▶ **Instructions to follow**: Where a line of the entries holds the string "errCode", copy that line.

Dataset excerpts:
-- ==== Sys2Proof/Machine/Bringup.lean ====
section
/-! DEFINITION. Errors and their containment, attestation, the clock governor, and the boot sequence (22 R552 to R562). -/

namespace Sys2Proof
namespace Machine

/-! ### Errors (22 R557 to R559) -/

/-- The partitions that own a block of a die. -/
def State.diePartitions (s : State) (d : Nat) : List Nat :=
  ((s.blocks.filter fun x => x.1 / 16 = d).filterMap fun x => x.2.owner).eraseDups

/-- Where an event falls: UNIT, LOC, ADDR and the partitions whose log takes the record (22 Table 22-5). -/
def State.errPlace (s : State) : ErrUnit → Nat × Nat × Word × List (Option Nat)
  | .scratchLine c l => (0, c, BitVec.ofNat 64 (128 * l), [(s.block (coreBlock c)).owner])
  | .hbmLine l => (0, l / 2 ^ 24, BitVec.ofNat 64 (64 * l), [s.unitOwner (l / 2 ^ 24)])
  | .slot c _ => (1, c, 0, [(s.block (coreBlock c)).owner])
  | .coreShared c => (2, c, 0, [(s.block (coreBlock c)).owner])
  | .blockUnit b => (3, 8 * b, 0, [(s.block b).owner])
  | .dieSram d => (4, d, 0, if (s.diePartitions d).isEmpty then [none] else (s.diePartitions d).map some)
  | .link l => (5, l, 0, [none])
  | .memUnit u => (6, u, 0, [s.unitOwner u])

/-- CODE of an event: ECC of a line; of any other the manual does not say whether it is ECC or parity. -/
def State.errCode (s : State) : ErrUnit → Nat × State
  | .scratchLine _ _ | .hbmLine _ => (1, s)
  | _ => let (x, s) := s.free; (1 + x.toNat % 2, s)

/-- The error records of an event. -/
def State.errorEvent (s : State) (u : ErrUnit) (sev : Nat) : State :=
  let (unit, loc, addr, ps) := s.errPlace u
  let (code, s) := s.errCode u
  ps.foldl (fun s p => s.errRecord p unit sev code loc addr) s

/-- What an uncorrected error does, and the SEV of its record (22 Table 22-4). -/
def State.contain (s : State) : ErrUnit → Nat × State
  | .scratchLine c l => (1, s.setLine c l lnPoison)
  | .hbmLine l => (1, { s with hbmPoison := insertNat l s.hbmPoison })
  | .slot c k => (1, s.dropTask c k)
  | .coreShared c => (2, (s.fence (.core c)).fenceTasks (.core c))
  | .blockUnit b => (2, (s.fence (.block b)).fenceTasks (.block b))
  | .dieSram d => (2, (s.fence (.die d)).fenceTasks (.die d))
  | .link l => (2, s.fence (.link l))
  | .memUnit u =>
    let e := s.ext u
    let hs := e.recalls.filterMap fun r => r.req.map (·.1)
    let s := (s.fence (.unit u)).setExt u { e with recalls := e.recalls.map fun r => { r with req := none } }
    (2, hs.foldl (fun s h => s.reply (.unmapped h)) s)

/-- UNCORRECTED_ERROR: contained at the narrowest unit, with its records; a fenced link's is written with the fence (20 R509). -/
def execUncorrectedError (unit : ErrUnit) (s : State) : Host.Outcome State Fault Refusal :=
  .next <|
    let (sev, s) := s.contain unit
    let s := match unit with | .link _ => s | _ => s.errorEvent unit sev
    s.settle

/-- CORRECTED_ERROR: counted, and recorded; no state that a program can see changes. -/
def execCorrectedError (unit : ErrUnit) (s : State) : Host.Outcome State Fault Refusal :=
  .next (({ s with fw := { s.fw with corrected := s.fw.corrected + 1 } } : State).errorEvent unit 0)

/-- PATROL_SCRUB: a line is read and what can be corrected is, which no program sees; poison stays (22 R557, R567). -/
def execPatrolScrub (_ : ErrUnit) (s : State) : Host.Outcome State Fault Refusal := .next s

/-! ### Attestation (22 R552 to R554) -/

/-- The measurement of the running image, whole (22 Table 22-3). -/
def State.imageDigest (s : State) : BitVec 384 := match s.fw.running with | some i => Config.sha384 (imageBytes i) | none => 0

/-- The device identity key, from the fused secret. -/
def identityKey : BitVec 384 := Config.derive (Config.fusedSecret.setWidth 384) 0

/-- The alias key: from the device identity key and the measurement of the running image. -/
def State.aliasKey (s : State) : BitVec 384 := Config.derive identityKey s.imageDigest

/-- The alias key certificate: what the device identity key signs at each boot (22 R552). -/
def State.aliasCert (s : State) : BitVec 768 := Config.ecdsaSign identityKey (Config.sha384 (Config.ecdsaPublic s.aliasKey))

/-- A measurement block (22 Table 22-3). -/
def State.measurement (s : State) (i : Nat) : BitVec 384 :=
  match i with
  | 1 => Config.romDigest
  | 2 => s.imageDigest
  | 3 => Config.sha384 (bytesOfNat 4 (match s.fw.running with | some x => x.secVersion | none => 0) ++ bytesOfNat 4 s.fw.minVersion)
  | 4 => Config.sha384 (s.fab.routes.flatMap (fun x => bytesOfNat 8 x.1 ++ x.2.flatMap (bytesOfNat 8)) ++ bytesOfNat 2 s.fab.chip.toNat)
  | _ =>
    let p := i - 16
    let x := s.part p
    let policy := bytesOfNat 48 (match x.policy with | some d => d.toNat | none => 0)
    if 16 ≤ i && i < 24 && (Sparse.find s.parts p).isSome then Config.sha384 (s.report p ++ bytesOfNat 4 x.incarn.toNat ++ policy) else 0

/-- The exchange with one requester. -/
def State.spdmOf (s : State) (ses : Nat) : Spdm := Sparse.get {} s.fw.spdm ses

/-- One message of a session: the responder's answer is that of the SPDM standard to the transcript, signed with the alias key, and within
a session sent under AES-256-GCM; `f` moves the exchange on, with the digest of its transcript, where `ok`. -/
def State.spdmAnswers (s : State) (ses code : Nat) (msg : BitVec 384) (ok : Spdm → Bool) (f : BitVec 384 → Spdm → Spdm)
    (more : List (BitVec 384)) : State :=
  if s.fw.boot < 6 then s
  else
    let x := s.spdmOf ses
    let t := Config.sha384 (bytesOfNat 48 x.transcript.toNat ++ bytesOfNat 48 msg.toNat)
    let answer := Config.spdmAnswer code t :: (if ok x then more else [])
    let bytes := answer.flatMap fun a => bytesOfNat 48 a.toNat
    let t' := Config.sha384 (bytesOfNat 48 t.toNat ++ bytes)
    let y := if ok x then f t' x else x
    let y := { y with
      transcript := t', reply := answer, signature := Config.ecdsaSign s.aliasKey t',
      coded := if x.session then Config.gcmStream x.key 0 x.ctr bytes else [], ctr := if x.session then x.ctr + 1 else 0 }
    { s with fw := { s.fw with spdm := Sparse.set {} s.fw.spdm ses y } }

/-- The same as an instruction's outcome. -/
def State.spdmMessage (s : State) (ses code : Nat) (msg : BitVec 384) (ok : Spdm → Bool) (f : BitVec 384 → Spdm → Spdm)
    (more : List (BitVec 384)) : Host.Outcome State Fault Refusal := .next (s.spdmAnswers ses code msg ok f more)

/-- GET_VERSION: the exchange begins anew. -/
def execGetVersion (ses : Nat) (msg : BitVec 384) (s : State) : Host.Outcome State Fault Refusal :=
  s.spdmMessage ses 0x84 msg (fun _ => true) (fun _ _ => { version := true }) []
/-- GET_CAPABILITIES. -/
def execGetCapabilities (ses : Nat) (msg : BitVec 384) (s : State) : Host.Outcome State Fault Refusal :=
  s.spdmMessage ses 0xE1 msg (·.version) (fun _ x => { x with caps := true }) []
/-- NEGOTIATE_ALGORITHMS. -/
def execNegotiateAlgorithms (ses : Nat) (msg : BitVec 384) (s : State) : Host.Outcome State Fault Refusal :=
  s.spdmMessage ses 0xE3 msg (·.caps) (fun _ x => { x with algs := true }) []
/-- GET_DIGESTS: the digest of the chain. -/
def execGetDigests (ses : Nat) (msg : BitVec 384) (s : State) : Host.Outcome State Fault Refusal :=
  s.spdmMessage ses 0x81 msg (·.algs) (fun _ x => { x with digests := true })
    [Config.sha384 (Config.mfrCert ++ bytesOfNat 96 s.fw.cert.toNat)]
/-- GET_CERTIFICATE: the chain, the manufacturing certificate by its digest and the alias key certificate of this boot (22 R552). -/
def execGetCertificate (ses : Nat) (msg : BitVec 384) (s : State) : Host.Outcome State Fault Refusal :=
  s.spdmMessage ses 0x82 msg (·.algs) (fun _ x => { x with cert := true })
    [Config.sha384 Config.mfrCert, s.fw.cert.extractLsb' 384 384, s.fw.cert.extractLsb' 0 384]
/-- CHALLENGE. -/
def execChallenge (ses : Nat) (msg : BitVec 384) (s : State) : Host.Outcome State Fault Refusal :=
  s.spdmMessage ses 0x83 msg (·.algs) (fun _ x => { x with challenged := true }) []
/-- GET_MEASUREMENTS: the block of an index. -/
def execGetMeasurements (ses index : Nat) (msg : BitVec 384) (s : State) : Host.Outcome State Fault Refusal :=
  s.spdmMessage ses 0xE0 msg (·.algs) (fun _ x => x) [s.measurement index]
/-- KEY_EXCHANGE: the session's key follows from the transcript. -/
def execKeyExchange (ses : Nat) (msg : BitVec 384) (s : State) : Host.Outcome State Fault Refusal :=
  s.spdmMessage ses 0xE4 msg (·.algs) (fun t x => { x with keyed := true, key := Config.sessionKey t }) []
/-- FINISH: the session is established. -/
def execFinish (ses : Nat) (msg : BitVec 384) (s : State) : Host.Outcome State Fault Refusal :=
  s.spdmMessage ses 0xE5 msg (·.keyed) (fun _ x => { x with session := true }) []
/-- KEY_UPDATE: within a session a new link key enters the inactive bank of a direction, or, where no link is named, the session has a new
key (20 R510, 22 R553). -/
def execKeyUpdate (link : Nat) (tx : Bool) (key : BitVec 256) (salt : BitVec 32) (s : State) (ses : Nat := 0) : Host.Outcome State Fault Refusal :=
  .next <|
    let msg := Config.sha384 (bytesOfNat 4 link ++ [if tx then 1 else 0] ++ bytesOfNat 32 key.toNat ++ bytesOfNat 4 salt.toNat)
    let named := (Sparse.find s.fab.links link).isSome
    let t := s.spdmAnswers ses 0xE9 msg (·.session) (fun d x => if named then x else { x with key := Config.sessionKey d }) []
    if named && (s.spdmOf ses).session && 6 ≤ s.fw.boot then t.installKey link tx key salt else t
/-- HEARTBEAT. -/
def execHeartbeat (ses : Nat) (msg : BitVec 384) (s : State) : Host.Outcome State Fault Refusal :=
  s.spdmMessage ses 0xE8 msg (·.session) (fun _ x => x) []
/-- END_SESSION. -/
def execEndSession (ses : Nat) (msg : BitVec 384) (s : State) : Host.Outcome State Fault Refusal :=
  s.spdmMessage ses 0xEC msg (·.session) (fun _ x => { x with keyed := false, session := false, key := 0 }) []

/-! ### The clock governor (22 R562) -/

/-- CCLK changes; pod time, which does not depend on it, is set down first. -/
def State.setClock (s : State) (mhz : Nat) : State :=
  let s := s.podMark
  { s with fw := { s.fw with cclk := mhz } }

/-- GOVERNOR_LOWER: module power (in W) has passed 3.6 kW or a junction (in °C) 105 °C: one step of 25 MHz down. -/
def execGovernorLower (power junction : Nat) (s : State) : Host.Outcome State Fault Refusal :=
  .next <| if 3600 < power || 105 < junction then s.setClock (max 425 (s.fw.cclk - 25)) else s

/-- GOVERNOR_RAISE: both have fallen below their limits: one step up. -/
def execGovernorRaise (power junction : Nat) (s : State) : Host.Outcome State Fault Refusal :=
  .next <| if power < 3600 && junction < 105 then s.setClock (min 850 (s.fw.cclk + 25)) else s

/-- THERMAL_SHUTDOWN: a junction above 115 °C stops the device. -/
def execThermalShutdown (junction : Nat) (s : State) : Host.Outcome State Fault Refusal :=
  .next <| if 115 < junction then { s with fw := { s.fw with shutdown := true } } else s

/-! ### Bring-up (22 R560, R561) -/

/-- A unit that fails its training or self-test is fenced and recorded (22 Table 22-6 step 3). -/
def State.testUnit (s : State) (ok : Bool) (f : FenceUnit) (u : ErrUnit) : State :=
  if ok then s else (s.fence f).errorEvent u 2

/-- Step 4 for one block: its lowest core that passed is its August core; with none it is fenced. -/
def State.appoint (s : State) (boot b : Nat) : State :=
  match (List.range 8).find? fun k => Config.coreTest boot (8 * b + k) with
  | some k => s.setBlock b { s.block b with august := k }
  | none => s.fence (.block b)

/-- Steps 3 and 4: dies, HBM stacks with their 64 memory units each, cores, August cores. -/
def State.selfTests (s : State) (boot : Nat) : State :=
  let s := (List.range 8).foldl (fun s d => s.testUnit (Config.dieTest boot d) (.die d) (.dieSram d)) s
  let s := (List.range 1024).foldl (fun s u => s.testUnit (Config.stackTest boot (u / 64)) (.unit u) (.memUnit u)) s
  let s := (List.range 1024).foldl (fun s c => s.testUnit (Config.coreTest boot c) (.core c) (.coreShared c)) s
  (List.range 128).foldl (fun s b => s.appoint boot b) s

/-- A link as training leaves it, on the working lanes of its two per port (20 R503), with the keys that SPDM installs: without keys it stays down, without a lane it is fenced. -/
def bootLink (boot i : Nat) (ports : List Nat) : Link :=
  let keys (rx : Bool) : SMap KeyBank := match Config.linkKey boot i rx with | some (k, salt) => [(0, ⟨k, salt, 0⟩)] | none => []
  let tx := Link.physical { ports := ports } (Config.linkLanes boot (2 * i))
  let rx := Link.physical { ports := ports } (Config.linkLanes boot (2 * i + 1))
  { ports := ports, lanes := tx, rxLanes := rx, up := !tx.isEmpty && !rx.isEmpty && !(keys false).isEmpty && !(keys true).isEmpty,
    fenced := tx.isEmpty || rx.isEmpty, txKeys := keys false, rxKeys := keys true }

/-- The links toward a chip: of a chip of the group first the local link that leads to it, then those that the cabling names (20 R501,
R502, R513). -/
def routeTo (links : SMap Link) (here chip : Nat) (paths : List Nat) : List Nat :=
  match (memberIndex here chip).bind fun j => links.find? fun x => x.2.ports.all portLocal && (localLeads x.2.ports).contains j with
  | some x => x.1 :: paths.filter (· ≠ x.1)
  | none => paths

/-- Steps 5 and 6: links by their lowest port, none with a port that another has, the pod chip number, the paths toward other chips, the
time tree. -/
def Fabric.train (f : Fabric) (boot now : Nat) : Fabric :=
  let links : SMap Link := (List.range 128).foldl (fun (ls : SMap Link) i =>
    let ports := Config.linkPorts boot i
    if bondable ports && ports.head? = some i && ports.all (fun p => !ls.any fun l => l.2.ports.contains p)
      then ls ++ [(i, bootLink boot i ports)] else ls) []
  { f with
    trained := true, chip := Config.podChip boot,
    timeCtl := bits (Config.timeTree boot).1 17 17 ||| bits (Config.timeTree boot).1 15 0,
    podTime := (Config.timeTree boot).2, podAt := now, slew := 0,
    links := links,
    routes := (List.range 2048).filterMap fun c =>
      match routeTo links (Config.podChip boot).toNat c (Config.linkPaths boot c) with | [] => none | ls => some (c, ls) }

▶ **Solution to this problem**:
def State.errCode (s : State) : ErrUnit → Nat × State
  let (code, s) := s.errCode u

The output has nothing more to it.